◆ **INSTRUCTIONS TO FOLLOW**
The line with "(completes_next _) trivial)" marks where to begin. Please copy it and each line after it to the end of the records below, exactly.

◆ **DATASET EXCERPTS**
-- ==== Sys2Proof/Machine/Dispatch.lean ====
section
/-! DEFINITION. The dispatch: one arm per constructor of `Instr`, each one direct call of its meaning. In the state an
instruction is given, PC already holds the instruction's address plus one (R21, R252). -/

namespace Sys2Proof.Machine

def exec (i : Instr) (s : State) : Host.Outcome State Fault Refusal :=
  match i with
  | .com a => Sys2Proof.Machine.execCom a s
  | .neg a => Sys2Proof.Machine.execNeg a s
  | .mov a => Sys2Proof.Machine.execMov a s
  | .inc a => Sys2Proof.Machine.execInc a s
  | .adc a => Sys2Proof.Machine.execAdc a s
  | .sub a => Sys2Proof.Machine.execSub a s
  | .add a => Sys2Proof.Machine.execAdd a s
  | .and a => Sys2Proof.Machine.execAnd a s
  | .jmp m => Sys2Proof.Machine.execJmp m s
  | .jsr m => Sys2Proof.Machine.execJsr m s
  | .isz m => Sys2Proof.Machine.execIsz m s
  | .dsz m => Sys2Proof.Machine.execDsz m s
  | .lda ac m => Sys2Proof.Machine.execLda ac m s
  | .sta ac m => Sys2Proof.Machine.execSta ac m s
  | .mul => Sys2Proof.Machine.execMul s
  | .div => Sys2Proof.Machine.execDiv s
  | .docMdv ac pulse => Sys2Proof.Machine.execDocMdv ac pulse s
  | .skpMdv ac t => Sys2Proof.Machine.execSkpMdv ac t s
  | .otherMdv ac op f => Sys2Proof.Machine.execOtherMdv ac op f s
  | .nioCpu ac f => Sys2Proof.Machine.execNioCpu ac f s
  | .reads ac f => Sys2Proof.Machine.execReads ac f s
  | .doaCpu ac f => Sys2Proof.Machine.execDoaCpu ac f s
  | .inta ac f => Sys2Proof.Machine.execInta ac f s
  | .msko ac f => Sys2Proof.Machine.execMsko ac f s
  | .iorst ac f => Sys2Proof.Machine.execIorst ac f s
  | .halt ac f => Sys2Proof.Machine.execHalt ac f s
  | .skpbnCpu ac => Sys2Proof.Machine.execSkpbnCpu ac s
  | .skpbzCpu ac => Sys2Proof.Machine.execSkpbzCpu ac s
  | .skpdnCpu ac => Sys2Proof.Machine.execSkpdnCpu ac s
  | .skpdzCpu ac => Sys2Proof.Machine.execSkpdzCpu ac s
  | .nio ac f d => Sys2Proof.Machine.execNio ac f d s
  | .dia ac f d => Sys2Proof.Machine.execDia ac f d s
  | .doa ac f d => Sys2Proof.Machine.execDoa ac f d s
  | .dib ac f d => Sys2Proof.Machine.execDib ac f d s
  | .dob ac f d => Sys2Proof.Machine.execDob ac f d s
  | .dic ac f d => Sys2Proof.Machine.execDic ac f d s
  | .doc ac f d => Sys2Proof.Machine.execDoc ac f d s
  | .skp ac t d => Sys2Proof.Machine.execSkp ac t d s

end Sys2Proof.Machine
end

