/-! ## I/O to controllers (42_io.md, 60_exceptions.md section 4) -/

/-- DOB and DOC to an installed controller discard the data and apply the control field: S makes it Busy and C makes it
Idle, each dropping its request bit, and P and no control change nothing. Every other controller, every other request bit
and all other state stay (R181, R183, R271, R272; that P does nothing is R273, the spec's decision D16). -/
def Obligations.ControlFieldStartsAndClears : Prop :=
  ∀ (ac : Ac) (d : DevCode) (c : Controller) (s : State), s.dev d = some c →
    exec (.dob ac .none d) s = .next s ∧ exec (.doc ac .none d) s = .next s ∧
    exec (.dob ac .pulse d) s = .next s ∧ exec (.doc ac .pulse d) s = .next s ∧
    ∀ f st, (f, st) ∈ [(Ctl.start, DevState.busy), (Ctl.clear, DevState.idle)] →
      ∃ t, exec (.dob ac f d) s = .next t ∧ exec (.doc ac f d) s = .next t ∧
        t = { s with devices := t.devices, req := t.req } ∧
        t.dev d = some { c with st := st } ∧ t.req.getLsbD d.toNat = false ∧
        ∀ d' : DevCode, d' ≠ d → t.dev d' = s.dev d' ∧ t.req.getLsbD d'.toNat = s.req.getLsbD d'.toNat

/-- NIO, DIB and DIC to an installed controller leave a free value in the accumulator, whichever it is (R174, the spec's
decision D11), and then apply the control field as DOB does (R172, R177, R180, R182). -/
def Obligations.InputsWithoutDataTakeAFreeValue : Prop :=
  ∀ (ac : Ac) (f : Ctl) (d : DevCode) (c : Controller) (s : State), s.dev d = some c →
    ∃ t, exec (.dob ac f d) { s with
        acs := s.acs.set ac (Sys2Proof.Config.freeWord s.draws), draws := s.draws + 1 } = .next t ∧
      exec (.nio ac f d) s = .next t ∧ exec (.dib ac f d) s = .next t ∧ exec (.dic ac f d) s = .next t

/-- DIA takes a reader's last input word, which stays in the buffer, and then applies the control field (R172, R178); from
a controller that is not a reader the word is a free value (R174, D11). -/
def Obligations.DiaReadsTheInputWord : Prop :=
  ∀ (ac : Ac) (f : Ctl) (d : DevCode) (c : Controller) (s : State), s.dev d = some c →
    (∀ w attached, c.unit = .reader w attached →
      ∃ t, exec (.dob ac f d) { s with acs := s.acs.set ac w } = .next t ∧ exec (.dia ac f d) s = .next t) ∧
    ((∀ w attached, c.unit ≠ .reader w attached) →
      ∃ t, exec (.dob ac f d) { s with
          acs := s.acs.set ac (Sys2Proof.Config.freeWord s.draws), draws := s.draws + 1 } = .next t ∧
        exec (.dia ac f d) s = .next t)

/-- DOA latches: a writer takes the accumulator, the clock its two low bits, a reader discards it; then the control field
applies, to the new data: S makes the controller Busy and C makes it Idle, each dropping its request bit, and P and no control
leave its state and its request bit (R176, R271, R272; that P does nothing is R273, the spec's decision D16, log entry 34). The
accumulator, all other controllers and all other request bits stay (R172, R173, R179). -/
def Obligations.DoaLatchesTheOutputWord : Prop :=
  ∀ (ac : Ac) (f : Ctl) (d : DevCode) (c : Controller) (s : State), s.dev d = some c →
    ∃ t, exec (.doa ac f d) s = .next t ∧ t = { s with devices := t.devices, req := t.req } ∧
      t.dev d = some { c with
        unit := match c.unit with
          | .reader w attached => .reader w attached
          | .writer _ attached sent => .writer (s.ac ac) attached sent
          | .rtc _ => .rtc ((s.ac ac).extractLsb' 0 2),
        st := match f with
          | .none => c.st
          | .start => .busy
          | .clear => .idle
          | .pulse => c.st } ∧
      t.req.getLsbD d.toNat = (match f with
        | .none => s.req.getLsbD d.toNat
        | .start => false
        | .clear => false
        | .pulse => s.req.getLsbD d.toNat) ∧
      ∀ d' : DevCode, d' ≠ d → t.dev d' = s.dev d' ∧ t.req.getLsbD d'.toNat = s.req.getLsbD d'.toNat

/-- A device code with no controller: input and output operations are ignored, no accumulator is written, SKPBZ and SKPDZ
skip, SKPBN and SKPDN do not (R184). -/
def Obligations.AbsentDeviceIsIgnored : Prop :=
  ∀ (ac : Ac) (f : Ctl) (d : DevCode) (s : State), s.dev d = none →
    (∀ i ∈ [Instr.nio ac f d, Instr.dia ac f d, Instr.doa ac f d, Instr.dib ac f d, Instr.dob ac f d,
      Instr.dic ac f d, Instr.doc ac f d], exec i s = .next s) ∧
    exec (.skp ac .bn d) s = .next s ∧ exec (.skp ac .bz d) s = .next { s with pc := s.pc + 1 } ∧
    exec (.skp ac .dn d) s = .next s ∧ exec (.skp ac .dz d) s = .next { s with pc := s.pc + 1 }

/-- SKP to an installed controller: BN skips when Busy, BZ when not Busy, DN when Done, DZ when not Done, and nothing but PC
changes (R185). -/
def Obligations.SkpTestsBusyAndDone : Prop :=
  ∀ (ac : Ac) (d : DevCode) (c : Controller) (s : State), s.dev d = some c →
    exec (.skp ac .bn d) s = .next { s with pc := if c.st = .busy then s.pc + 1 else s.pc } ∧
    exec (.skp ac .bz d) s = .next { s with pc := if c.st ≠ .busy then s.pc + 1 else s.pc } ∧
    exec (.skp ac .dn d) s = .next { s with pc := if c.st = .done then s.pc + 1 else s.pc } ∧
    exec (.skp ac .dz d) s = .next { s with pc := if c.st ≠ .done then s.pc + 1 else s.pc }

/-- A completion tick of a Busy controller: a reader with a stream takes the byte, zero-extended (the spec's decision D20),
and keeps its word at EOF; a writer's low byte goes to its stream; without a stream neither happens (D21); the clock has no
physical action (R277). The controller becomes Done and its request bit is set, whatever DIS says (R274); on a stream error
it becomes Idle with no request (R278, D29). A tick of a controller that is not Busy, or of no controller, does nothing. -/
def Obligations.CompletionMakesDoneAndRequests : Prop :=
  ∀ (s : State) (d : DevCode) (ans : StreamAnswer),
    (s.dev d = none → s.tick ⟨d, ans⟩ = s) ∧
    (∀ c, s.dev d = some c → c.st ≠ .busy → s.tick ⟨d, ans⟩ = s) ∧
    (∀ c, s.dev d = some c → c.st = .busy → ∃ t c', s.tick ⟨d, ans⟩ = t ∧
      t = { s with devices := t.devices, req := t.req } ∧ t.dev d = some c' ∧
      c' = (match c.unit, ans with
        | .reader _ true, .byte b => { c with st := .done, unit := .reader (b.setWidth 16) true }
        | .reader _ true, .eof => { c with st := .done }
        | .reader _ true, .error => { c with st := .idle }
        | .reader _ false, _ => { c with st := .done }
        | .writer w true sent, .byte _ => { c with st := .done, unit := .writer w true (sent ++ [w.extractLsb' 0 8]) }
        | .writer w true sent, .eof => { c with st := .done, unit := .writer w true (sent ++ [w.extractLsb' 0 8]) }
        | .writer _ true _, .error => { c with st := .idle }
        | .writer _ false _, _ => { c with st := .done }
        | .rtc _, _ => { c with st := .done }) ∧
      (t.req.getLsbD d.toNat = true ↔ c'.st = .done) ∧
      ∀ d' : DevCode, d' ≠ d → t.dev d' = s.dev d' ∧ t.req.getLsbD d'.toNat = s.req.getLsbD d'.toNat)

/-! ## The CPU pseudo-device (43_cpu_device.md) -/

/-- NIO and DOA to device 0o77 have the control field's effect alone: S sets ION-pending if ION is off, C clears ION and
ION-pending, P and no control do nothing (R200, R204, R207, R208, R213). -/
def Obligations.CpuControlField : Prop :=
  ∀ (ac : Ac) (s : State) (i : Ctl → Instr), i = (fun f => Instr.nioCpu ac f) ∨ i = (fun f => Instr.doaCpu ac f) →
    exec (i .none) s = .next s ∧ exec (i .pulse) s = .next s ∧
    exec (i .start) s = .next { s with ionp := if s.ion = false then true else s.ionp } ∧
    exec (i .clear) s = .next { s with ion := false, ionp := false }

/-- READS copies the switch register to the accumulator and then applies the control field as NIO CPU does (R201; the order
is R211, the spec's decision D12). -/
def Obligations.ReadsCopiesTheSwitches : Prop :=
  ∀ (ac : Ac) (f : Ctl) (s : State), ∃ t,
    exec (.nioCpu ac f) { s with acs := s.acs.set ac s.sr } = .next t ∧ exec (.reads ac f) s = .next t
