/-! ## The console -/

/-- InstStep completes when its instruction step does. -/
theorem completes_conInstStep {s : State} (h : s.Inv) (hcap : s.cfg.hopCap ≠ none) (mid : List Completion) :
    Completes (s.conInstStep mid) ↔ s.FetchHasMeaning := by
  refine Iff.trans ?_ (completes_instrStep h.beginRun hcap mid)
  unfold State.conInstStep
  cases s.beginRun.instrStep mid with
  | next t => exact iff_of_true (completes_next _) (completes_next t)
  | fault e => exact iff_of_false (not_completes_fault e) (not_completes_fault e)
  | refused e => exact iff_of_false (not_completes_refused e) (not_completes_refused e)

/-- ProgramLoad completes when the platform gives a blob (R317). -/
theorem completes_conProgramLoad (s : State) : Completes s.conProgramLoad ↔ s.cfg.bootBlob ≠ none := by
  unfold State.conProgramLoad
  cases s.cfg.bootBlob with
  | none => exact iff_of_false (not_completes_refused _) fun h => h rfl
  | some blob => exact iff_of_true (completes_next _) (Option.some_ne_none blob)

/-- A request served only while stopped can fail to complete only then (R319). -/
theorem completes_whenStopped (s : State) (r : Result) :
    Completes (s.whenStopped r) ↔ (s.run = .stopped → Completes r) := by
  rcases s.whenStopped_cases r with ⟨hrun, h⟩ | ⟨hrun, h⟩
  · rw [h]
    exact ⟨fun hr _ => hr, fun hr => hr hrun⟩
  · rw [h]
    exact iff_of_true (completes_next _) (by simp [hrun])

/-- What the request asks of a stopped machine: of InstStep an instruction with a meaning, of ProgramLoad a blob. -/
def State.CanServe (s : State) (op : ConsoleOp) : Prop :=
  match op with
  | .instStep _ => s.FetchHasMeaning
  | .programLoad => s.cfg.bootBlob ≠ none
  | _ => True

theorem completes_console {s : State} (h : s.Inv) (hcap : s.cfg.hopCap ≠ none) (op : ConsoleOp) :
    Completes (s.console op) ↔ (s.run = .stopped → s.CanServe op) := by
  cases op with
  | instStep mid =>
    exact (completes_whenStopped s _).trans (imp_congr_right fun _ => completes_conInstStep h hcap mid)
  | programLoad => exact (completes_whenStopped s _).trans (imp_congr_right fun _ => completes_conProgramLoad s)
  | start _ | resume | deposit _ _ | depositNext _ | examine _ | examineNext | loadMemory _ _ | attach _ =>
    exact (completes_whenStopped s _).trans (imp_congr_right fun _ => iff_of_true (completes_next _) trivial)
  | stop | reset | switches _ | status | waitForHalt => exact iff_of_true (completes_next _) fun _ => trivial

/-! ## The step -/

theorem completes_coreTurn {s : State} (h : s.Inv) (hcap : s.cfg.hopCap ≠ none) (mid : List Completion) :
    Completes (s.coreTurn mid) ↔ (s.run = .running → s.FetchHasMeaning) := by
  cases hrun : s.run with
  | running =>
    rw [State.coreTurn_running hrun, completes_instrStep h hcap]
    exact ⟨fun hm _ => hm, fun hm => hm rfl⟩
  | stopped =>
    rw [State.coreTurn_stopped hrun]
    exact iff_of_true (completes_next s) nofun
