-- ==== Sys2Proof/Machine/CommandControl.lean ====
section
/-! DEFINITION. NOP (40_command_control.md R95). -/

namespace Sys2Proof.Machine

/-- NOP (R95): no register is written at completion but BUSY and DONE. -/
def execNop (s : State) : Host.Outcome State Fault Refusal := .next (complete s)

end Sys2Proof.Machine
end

◆ **RESULT OF THIS EXERCISE**
    exact (completes_whenStopped s _).trans (imp_congr_right fun _ => iff_of_true (completes_next _) trivial)
  | stop | reset | switches _ | status | waitForHalt => exact iff_of_true (completes_next _) fun _ => trivial

/-! ## The step -/

theorem completes_coreTurn {s : State} (h : s.Inv) (hcap : s.cfg.hopCap ≠ none) (mid : List Completion) :
    Completes (s.coreTurn mid) ↔ (s.run = .running → s.FetchHasMeaning) := by
  cases hrun : s.run with
  | running =>
    rw [State.coreTurn_running hrun, completes_instrStep h hcap]
    exact ⟨fun hm _ => hm, fun hm => hm rfl⟩
  | stopped =>
    rw [State.coreTurn_stopped hrun]
    exact iff_of_true (completes_next s) nofun
-- ==== Sys2Proof/Machine/CommandControl.lean ====
section
/-! DEFINITION. NOP (40_command_control.md R95). -/

namespace Sys2Proof.Machine

/-- NOP (R95): no register is written at completion but BUSY and DONE. -/
def execNop (s : State) : Host.Outcome State Fault Refusal := .next (complete s)

end Sys2Proof.Machine
end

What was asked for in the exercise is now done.